High-dose methylprednisolone may also be employed in combination with IVIg or azathioprine for patients who do not respond adequately to oral corticosteroids or IVIg or those with a suboptimal response. While cyclosporine A has not been linked to significant toxicity in either the mother or fetus when utilized for inflammatory bowel disease during pregnancy, there is a lack of published data on its use in ITP during pregnancy, and it should only be considered when other safe second-line agents have proven ineffective.
Conclusion:
Gestational thrombocytopenia is the most prevalent cause of low platelet levels during pregnancy, posing no significant risks to either the fetus or the mother. The diagnosis of immune thrombocytopenia (ITP), an autoimmune disorder, relies on the exclusion of other conditions; however, in nearly two-thirds of cases, it is diagnosed before pregnancy. In the majority of instances, treatment is unnecessary.

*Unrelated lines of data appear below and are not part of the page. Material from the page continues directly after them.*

/-- The decision for a JUDGING entry that carries a trigger or a quantity result; absent when it carries neither
(R82). -/
def decision (st : StepRecord) (rg : RangeRecord) (slotXout : Bool) (e : Entry) : Option Decision :=
  match e.trigger, e.result with
  | some t, _ => some (retryOr st e slotXout none (.voided t.cause))
  | none, some q => some (judgeResult st rg slotXout e q)
  | none, none => none

/-! ### Reports of dispatches (R35, R44, R94) -/

/-- The report of a dispatch, with the fields it takes from its entry and step (R35, R94). -/
def Entry.report (e : Entry) (st : StepRecord) (now : Word) (kind : ReportKind) (v : Option Verdict)
    (cause : Option VoidCause) (value : Option Nat) (saturated notLearned : Bool)
    (leader : GroupLeader) : Report :=
  { kind := kind, tag := e.tag, panel := e.panel, slot := e.slot, step := e.step, verdict := v,
    cause := cause, value := value, exponent := st.exponent, attempts := e.attempt,
    finalRange := e.range,
    flags := { retried := e.retried, rangeStepped := e.rangeStepped, saturated := saturated,
               tbInternal := e.tbInternal, notLearned := notLearned },
    leader := leader, timestamp := now }

/-- Verdict of a fixed outcome (R44). -/
def FixedOutcome.verdict : FixedOutcome → Verdict
  | .skip => .skip
  | .laneLost | .laneReset => .void

/-- Void cause of a fixed outcome (R44). -/
def FixedOutcome.cause : FixedOutcome → Option VoidCause
  | .skip => none
  | .laneLost => some .laneLost
  | .laneReset => some .laneReset

/-! ### Fixing outcomes (R36) -/

/-- An entry as its outcome is fixed: JUDGING, its deadline dropped, its burst discarded (R36, R41). -/
def Entry.fix (e : Entry) (o : FixedOutcome) : Entry :=
  { e with state := .judging, outcome := some o, deadline := none, trigger := none, result := none }

/-- An entry with a fixed outcome retires when the Report Queue has a free place (R36, R44). -/
def retireFixed (tag : Half) (s : State) : State :=
  match s.entry? tag with
  | none => s
  | some e =>
    match e.outcome with
    | none => s
    | some o =>
      if s.reportFree then
        (placeReport (e.report (s.stepOf e) s.now .verdict (some o.verdict) o.cause none false false
          .absent) false s).removeEntry tag
      else s

/-- The outcome of every entry that meets `p` and has none is fixed: the entries leave their order lists and the
heads behind them advance, they release their generators, and they retire in acceptance order while places are
free (R36). -/
def fixEntries (p : Entry → Bool) (o : FixedOutcome) (s : State) : State :=
  let tags := (s.entries.filter (fun e => e.outcome.isNone && p e)).map Entry.tag
  let s := { s with entries := s.entries.map (fun e => if e.outcome.isNone && p e then e.fix o else e) }
  let s := advanceHeads s
  let s := tags.foldl (fun s t => releaseGen t s) s
  tags.foldl (fun s t => retireFixed t s) s

/-- The outcome of one entry is fixed as SKIP (R39, R40). -/
def skipEntry (tag : Half) (s : State) : State := fixEntries (fun e => e.tag == tag) .skip s

/-! ### Retirement by a decision (R35, R82, R92, R93) -/

/-- The end of a retirement: the generator is released, the entry removed, the next head of the lane advances
(R35, steps 2 to 4). -/
def closeEntry (e : Entry) (s : State) : State :=
  advanceHead e.lane ((releaseGen e.tag s).removeEntry e.tag)

/-- A SHORT report, its raises, and its merge request or the dropping of it (R93, R98, R102, R103). -/
def reportShort (e : Entry) (t : Terminal) (s : State) : State :=
  let st := s.stepOf e
  let room := s.mergeRoom
  let id := s.reports.nextId
  let leader : GroupLeader := if room then .absent else .unresolved
  let s := placeReport
    (e.report st s.now .verdict (some .short) none t.value t.saturated false leader) room s
  let s := raiseNet e.slot st.netB .short (raiseNet e.slot st.netA .short s)
  if room then
    queueMerge { slot := e.slot, netA := st.netA.getD 0, netB := st.netB.getD 0, report := id } s
  else dropMerge e.slot s

/-- The report of a terminal verdict, its raises and its offset write (R35 step 1, R91, R98). -/
def reportVerdict (e : Entry) (t : Terminal) (s : State) : State :=
  let st := s.stepOf e
  let s := placeReport
    (e.report st s.now .verdict (some t.verdict) t.cause t.value t.saturated false .absent) false s
  let s := raiseNet e.slot st.netB t.verdict (raiseNet e.slot st.netA t.verdict s)
  match t.offset with
  | none => s
  | some z => s.setOffset e.lane e.range z

/-- A dispatch retires with a terminal outcome (R35). -/
def retire (e : Entry) (t : Terminal) (s : State) : State :=
  closeEntry e (if t.verdict = .short then reportShort e t s else reportVerdict e t s)

/-- What the JU hands the SU for a CAP SIG value (R92). -/
def signatureValueOf (e : Entry) (st : StepRecord) (value : Nat) (saturated : Bool) : SignatureValue :=
  { slot := e.slot, net := st.netA.getD 0, value := value,
    source := if e.tbInternal then .internal else .reference,
    tolerance := st.tolerance.getD 0, tag := e.tag, panel := e.panel, step := e.step,
    attempts := e.attempt, finalRange := e.range, retried := e.retried,
    rangeStepped := e.rangeStepped, saturated := saturated, tbInternal := e.tbInternal }

/-- A CAP SIG dispatch retires with the SU's answer (R92). -/
def retireSignature (e : Entry) (value : Nat) (saturated : Bool) (s : State) : State :=
  let st := s.stepOf e
  let (s, result, notLearned) := takeSignature (signatureValueOf e st value saturated) s
  let place (kind : ReportKind) (v : Option Verdict) (s : State) : State :=
    placeReport (e.report st s.now kind v none (some value) saturated notLearned .absent) false s
  closeEntry e
    (match result with
    | .judged v => raiseNet e.slot st.netA v (place .verdict (some v) s)
    | .deferred => place .pending none s
    | .notDeferred => place .verdict (some .unref) s)

/-- A retry of an entry: the attempt number increases, and an escalation replaces the current range (R33). -/
def Entry.retry (e : Entry) (escalate : Option Nat) : Entry :=
  { e with
    attempt := e.attempt + 1
    retried := true
    range := escalate.getD e.range
    rangeStepped := e.rangeStepped || escalate.isSome }

/-- An entry whose decision could be taken: JUDGING, its outcome absent, a trigger or a quantity result with it
(R34, R157). -/
def Entry.ready (e : Entry) : Bool :=
  decide (e.state = .judging) && e.outcome.isNone && (e.trigger.isSome || e.result.isSome)

/-- What a decision of the JU does to its entry (R33, R35, R82, R84, R92). -/
def carryOut (e : Entry) : Decision → State → State
  | .retry escalate, s => forward e.tag (s.modifyEntry e.tag (fun x => x.retry escalate))
  | .skip, s => skipEntry e.tag s
  | .terminal t, s => retire e t s
  | .signature v sat, s => retireSignature e v sat s

/-- The JU takes the decision for an entry that is ready for one, and it is carried out (R34, R82). -/
def decideEntry (tag : Half) (s : State) : State :=
  match s.entry? tag with
  | none => s
  | some e =>
    if e.ready then
      match decision (s.stepOf e) (s.rangeOf e) (decide (s.slotAt e.slot = .xout)) e with
      | none => s
      | some d => carryOut e d s
    else s

/-- The decision is taken at once when the Report Queue has a free place, and waits otherwise (R34). -/
def tryDecide (tag : Half) (s : State) : State := if s.reportFree then decideEntry tag s else s

/-! ### Ends of an attempt (R28 to R31) -/

/-- What ends an attempt: its expiry, a FAULT, or a BURST (2.4). -/
inductive AttemptEnd where
  | expiry
  | faulted
  | answered (f : BurstFrame)
  deriving DecidableEq, Repr

/-- The trigger that the DU finds at the end of an attempt; XOUT_MARK has been looked at before (R31). -/
def triggerOf (st : StepRecord) (e : Entry) : AttemptEnd → Option Trigger
  | .expiry => some .timeout
  | .faulted => some .contact
  | .answered f =>
    if f.contact.getLsbD 0 || f.contact.getLsbD 1 then some .contact
    else if f.pairCount.toNat ≠ st.samples then some .burstBad
    else if e.tbFault then some .tbFault
    else none

/-- A raw copy of a burst is captured when the entry and the setting ask for it, or RAW_DROPPED is posted when the
buffer is full (R65). -/
def captureRaw (e : Entry) (z : Offset) (f : BurstFrame) (s : State) : State :=
  if e.raw && s.link.rawCopy then
    (if s.raw.length < Config.rawCapacity then
      { s with raw := s.raw ++
          [{ lane := e.lane, tag := e.tag, attempt := e.attempt, range := e.range, offset := z,
             samples := f.pairs.length, pairs := f.pairs, nextPair := 0 }] }
    else postEvent .rawDropped e.lane.val s)
  else s

/-- A reduction starts on an entry's lane (R61). -/
def startReduction (e : Entry) (st : StepRecord) (f : BurstFrame) (s : State) : State :=
  let z := s.offsetAt e.lane e.range
  captureRaw e z f
    (s.setReduction e.lane
      (some (Reduction.start e.tag e.attempt st.method f.pairCount.toNat z f.pairs)))

/-- An attempt of a lane ends: it is closed, its entry is JUDGING and its deadline absent, and the DU's checks give
SKIP, a trigger, or a reduction (R28, R29, R31, R39). -/
def endAttempt (n : LaneId) (tag : Half) (how : AttemptEnd) (s : State) : State :=
  let s := (closeAttempt n s).modifyEntry tag
    (fun e => { e with state := .judging, deadline := none })
  match s.entry? tag with
  | none => s
  | some e =>
    if e.xoutMark then skipEntry tag s
    else
      match triggerOf (s.stepOf e) e how with
      | some t => tryDecide tag (s.modifyEntry tag (fun x => { x with trigger := some t }))
      | none =>
        match how with
        | .answered f => startReduction e (s.stepOf e) f s
        | _ => s

/-- A lane takes a good BURST or FAULT of an attempt (R56, R57). -/
def takeAnswer (n : LaneId) (a : AttemptId) (how : AttemptEnd) (s : State) : State :=
  if (s.lane n).state = .up then
    match (s.lane n).classify a with
    | .delivered => endAttempt n a.tag how s
    | .late => postEvent .lateBurst n.val s
    | .stray => postEvent .strayBurst n.val s
  else s

/-- The deadline of a lane's FORWARDED attempt is reached: it expires (R28). -/
def expireAttempt (n : LaneId) (s : State) : State :=
  match (s.lane n).openAttempt with
  | none => s
  | some a =>
    match s.entry? a.tag with
    | none => s
    | some e =>
      match e.deadline with
      | none => s
      | some d =>
        if e.state = .forwarded ∧ reached s.now d = true then endAttempt n a.tag .expiry s else s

Thrombocytopenia associated with conditions like pre-eclampsia and HELLP syndrome may necessitate early delivery. Thrombotic microangiopathy, such as thrombotic thrombocytopenic purpura (TTP) and complement-mediated hemolytic uremic syndrome (CM-HUS), rarely occurs during pregnancy. Distinguishing between these conditions and pre-eclampsia/HELLP syndrome can be challenging, often requiring a multidisciplinary approach. Vigilant intensive care and close monitoring can enhance pregnancy outcomes, while discussions regarding the prognosis for future pregnancies are vital for these individuals. The limited research on the use of novel effective treatments for ITP and HUS (such as thrombopoietin-receptor agonists or eculizumab) presents challenges in decision-making regarding the risks to fetal and maternal health associated with disease progression versus the safety concerns of using these agents during pregnancy.